TASK STATEMENT — In the data below, one line contains "s.effectiveAddress rs1 imm = s.pc + 1 →" and a later one contains "def Obligations.PlacedFetchWordIsRunByTheNextStep : Prop". Print both, with every line between them, exactly and alone.

[Data extracted from a collection]
-- ==== Sys2Proof/WellFormed.lean ====
section
/-! DEFINITION. Which instructions can be written: the immediate lies in 0..15 (30_encoding.md R65,
R72). A register operand is a `Fin 8`, so no register index is out of range (10_state.md R20). -/

namespace Sys2Proof

/-- The check of an immediate: 0..15, and one outside is refused, not reduced (30_encoding.md R72). -/
def immediateInRange (imm : Nat) : Bool := decide (imm ≤ Config.maxImmediate)

/-- The check of an instruction, arm by arm. -/
def Instr.wellFormed : Instr → Bool
  | .halt => true
  | .add _ _ _ => true
  | .addi _ _ imm => immediateInRange imm
  | .sub _ _ _ => true
  | .subi _ _ imm => immediateInRange imm
  | .lw _ _ imm => immediateInRange imm
  | .sw _ _ imm => immediateInRange imm
  | .slt _ _ _ => true
  | .jeq _ _ _ => true

/-- An instruction that the encoding can hold. -/
abbrev Instr.WellFormed (i : Instr) : Prop := i.wellFormed = true

end Sys2Proof
end

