-- ==== Sys2Proof/Machine/Loader.lean ====
section
/-! DEFINITION. The start of a run: image load and start (spec 70_reset_and_hazards.md R160 to R169).
The Loader is outside the block (00_scope.md R6); it is modelled because it fixes the initial memory. -/

namespace Sys2Proof.Machine.Loader

/-! ### Image load and start (R160, R161, R169) -/

/-- Stores the words at consecutive addresses from `a` on. -/
def storeFrom : Nat → List Word → Memory → Memory
  | _, [], m => m
  | a, v :: rest, m => storeFrom (a + 1) rest (m.write a v)

/-- The state a run starts in (10_state.md R39): the reset state with image word `v[a]` at address `a`
(R160 steps 1 to 3, R161). -/
def startState (image : List Word) : State :=
  { State.reset with mem := storeFrom 0 image State.reset.mem }

/-- The three fatal errors of loading (R164). They are no faults of the core (60_exceptions.md R144). -/
inductive LoadError where
  /-- A line does not match the declaration syntax. -/
  | format
  /-- An address is out of order or repeated. -/
  | sequencing
  /-- The image exceeds the memory capacity. -/
  | capacity
deriving DecidableEq, Repr

/-- What loading yields: the image words, or the error that starts no run (R164). -/
inductive LoadResult where
  | loaded (image : List Word)
  | failed (error : LoadError)
deriving DecidableEq, Repr

/-- The host's image load and start (R169): an image of at most 8192 words starts a run, a longer one is
a load-capacity error and starts none (R161, R164, R166). -/
def start (image : List Word) : Option State :=
  if image.length ≤ Config.memWords then some (startState image) else none

/-! ### The program image (R162 to R166) -/

/-- A significant line of the image: its address and its word. -/
structure ImageLine where
  address : Nat
  word : Word
deriving DecidableEq, Repr

/-- The rest of the text after the given words, if it begins with them. -/
def expect : List Char → List Char → Option (List Char)
  | [], text => some text
  | c :: cs, d :: text => if c = d then expect cs text else none
  | _ :: _, [] => none

/-- The value of a decimal digit. -/
def digit (c : Char) : Option Nat :=
  if 48 ≤ c.toNat ∧ c.toNat ≤ 57 then some (c.toNat - 48) else none

/-- Reads decimal digits after the value `n` read so far. -/
def moreDigits (n : Nat) : List Char → Nat × List Char
  | [] => (n, [])
  | c :: text =>
    match digit c with
    | some d => moreDigits (10 * n + d) text
    | none => (n, c :: text)

/-- Reads a decimal number of at least one digit. -/
def decimal : List Char → Option (Nat × List Char)
  | [] => none
  | c :: text => (digit c).map fun d => moreDigits d text

/-- Reads `k` binary characters, most significant first: the first is the highest bit (R163). -/
def binary : Nat → Nat → List Char → Option (Nat × List Char)
  | 0, n, text => some (n, text)
  | _ + 1, _, [] => none
  | k + 1, n, c :: text =>
    if c = '0' then binary k (2 * n) text
    else if c = '1' then binary k (2 * n + 1) text
    else none

/-- Reads one line of the form `ram[<decimal address>] = 16'b<16 binary characters>;`, and ignores what
follows the `;` (R162). -/
def parseLine (line : String) : Option ImageLine :=
  (expect "ram[".toList line.toList).bind fun text =>
  (decimal text).bind fun (address, text) =>
  (expect "] = 16'b".toList text).bind fun text =>
  (binary 16 0 text).bind fun (value, text) =>
  (expect ";".toList text).map fun _ =>
  { address := address, word := BitVec.ofNat 16 value }

/-- Checks the lines in order, the next one due at address `n`: a line that has no declaration form is a
format error, an address or a count of lines beyond 8191 a capacity error (R166), and any other
address than `n` a sequencing error (R165). The first error found aborts (log entry 8). -/
def checkLines : Nat → List (Option ImageLine) → LoadResult
  | _, [] => .loaded []
  | _, none :: _ => .failed .format
  | n, some line :: rest =>
    if line.address ≥ Config.memWords ∨ n ≥ Config.memWords then .failed .capacity
    else if line.address ≠ n then .failed .sequencing
    else
      match checkLines (n + 1) rest with
      | .loaded image => .loaded (line.word :: image)
      | .failed error => .failed error

/-- Loads a program image. `imageLineFilter` is the open parameter `IMAGE_LINE_FILTER`: true for a line
that must have the declaration form (R162, 92_eei_decisions.md D17). -/
def load (imageLineFilter : String → Bool) (lines : List String) : LoadResult :=
  checkLines 0 ((lines.filter imageLineFilter).map parseLine)

/-- Reset with a program image (R160): the state of the first step, or no run where loading fails
(R164). -/
def boot (imageLineFilter : String → Bool) (lines : List String) : Option State :=
  match load imageLineFilter lines with
  | .loaded image => start image
  | .failed _ => none

end Sys2Proof.Machine.Loader
end

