/-- 20_memory.md section 7 (coherent fetch, marked derived): a `sw` to the next address is seen by the very
next step, which runs the word just stored. The canonical memory it starts from is the model's choice,
log entry 1. -/
def Obligations.StoreToNextAddressIsFetchedNext : Prop :=
  ∀ (s : State) (rd rs1 : RegIndex) (imm : Nat), s.status = .running → s.mem.wf →
    s.pc + 1 ≤ 8191 → decode (s.memRead s.pc) = .sw rd rs1 imm →
    s.effectiveAddress rs1 imm = s.pc + 1 →
    ∃ t, step s = .next t ∧ t.pc = s.pc + 1 ∧ step t = exec (decode (s.reg rd)) t

/-- The word the model places for the host (log entry 2) is the one the next step fetches and runs, and
nothing else is changed by placing it. The canonical memory it starts from is log entry 1. -/
def Obligations.PlacedFetchWordIsRunByTheNextStep : Prop :=
  ∀ (s : State) (w : Nat), s.status = .running → s.mem.wf → s.pc ≤ 8191 → w < 65536 →
    step (s.withFetchWord 16 w) = exec (decode (BitVec.ofNat 16 w)) (s.withFetchWord 16 w) ∧
    SameRegs s (s.withFetchWord 16 w) ∧ SameMemBut s.pc s (s.withFetchWord 16 w) ∧
    (s.withFetchWord 16 w).pc = s.pc ∧ (s.withFetchWord 16 w).status = .running

/-! ### Memory -/

/-- 20_memory.md section 7 (a read returns the most recent write): after any sequence of writes in
0..8191, an address reads the last value written to it, or what it read before where none was. The
canonical memory it starts from is the model's choice, log entry 1. -/
def Obligations.ReadReturnsTheMostRecentWrite : Prop :=
  ∀ (writes : List (Nat × Word)) (s : State) (a : Nat), s.mem.wf → (∀ c ∈ writes, c.1 ≤ 8191) →
    (writes.foldl (fun t c => t.memWrite c.1 c.2) s).memRead a =
      match writes.reverse.find? (fun c => c.1 == a) with
      | some c => c.2
      | none => s.memRead a

/-- The canonical form of the memory list, the model's choice (log entry 1): two canonical memories that
read the same at every address are the same list. -/
def Obligations.CanonicalMemoriesWithEqualReadsAreEqual : Prop :=
  ∀ m n : Memory, m.wf → n.wf → (∀ a, a ≤ 8191 → Memory.read m a = Memory.read n a) → m = n

/-! ### The invariant and runs -/

/-- Every step keeps the invariant: the memory stays canonical (log entry 1), `pc` stays at most 8192 while
RUNNING, and a fault record agrees with its cause and with `pc` (10_state.md sections 2 and 4,
decisions D3, D4, D5, D7 and D9). -/
def Obligations.StepKeepsTheInvariant : Prop :=
  ∀ s t : State, Inv s → step s = .next t → Inv t

/-- The reset state meets the invariant. Its canonical memory is the model's choice, log entry 1, and so is
`State.reset` as the reset with the empty image, log entry 2 (10_state.md section 8 gives its values). -/
def Obligations.ResetMeetsTheInvariant : Prop := Inv State.reset

/-- Every state of a run, from whichever image, meets the invariant: `pc` at most 8192 while RUNNING and a
fault record that agrees with its cause and `pc` (10_state.md sections 2 and 4, decisions D3, D4, D5, D7
and D9), and a memory in canonical form, which is the model's choice, log entry 1. -/
def Obligations.EveryRunFromAnImageKeepsTheInvariant : Prop :=
  ∀ (image : List Word) (s t : State), Loader.start image = some s → Reaches s t → Inv t

/-- 40_execution_cycle.md section 2 (decision D15): the end of a run is the first state that is not RUNNING.
Applying `step` while RUNNING answers only such a state, reached by steps, and more fuel gives the same
answer; and it answers every such state with enough fuel, because a state that is not RUNNING has no
step. -/
def Obligations.EndOfRunIsReachedAndStable : Prop :=
  (∀ (fuel more : Nat) (s t : State), runToEnd fuel s = some t →
    t.status ≠ .running ∧ Reaches s t ∧ runToEnd (fuel + more) s = some t) ∧
  ∀ s t : State, Reaches s t → t.status ≠ .running → ∃ fuel, runToEnd fuel s = some t

/-! ### Reset and the program image -/

/-- 10_state.md R39: what every piece of state holds at the start of a run with an image. -/
def Obligations.ResetGivesEveryPieceItsValue : Prop :=
  ∀ image : List Word, image.length ≤ 8192 →
    ∃ s, Loader.start image = some s ∧
      (∀ r, s.reg r = 0) ∧
      (∀ (a : Nat) (h : a < image.length), s.memRead a = image[a]) ∧
      (∀ a, image.length ≤ a → a ≤ 8191 → s.memRead a = 0) ∧
      s.pc = 0 ∧ s.status = .running ∧ s.status.faultRecord = none

/-- The model's reset state is the start of a run with the empty image (log entry 2; decision D16), and its
first step halts; an image of more than 8192 words starts no run (70_reset_and_hazards.md section 2). -/
def Obligations.ResetStateIsTheEmptyImageStart : Prop :=
  Loader.start [] = some State.reset ∧
  (∃ t, step State.reset = .next t ∧ t.status = .halted) ∧
  ∀ image : List Word, 8192 < image.length → Loader.start image = none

EXERCISE SOLUTION —
    s.effectiveAddress rs1 imm = s.pc + 1 →
    ∃ t, step s = .next t ∧ t.pc = s.pc + 1 ∧ step t = exec (decode (s.reg rd)) t

/-- The word the model places for the host (log entry 2) is the one the next step fetches and runs, and
nothing else is changed by placing it. The canonical memory it starts from is log entry 1. -/
def Obligations.PlacedFetchWordIsRunByTheNextStep : Prop :=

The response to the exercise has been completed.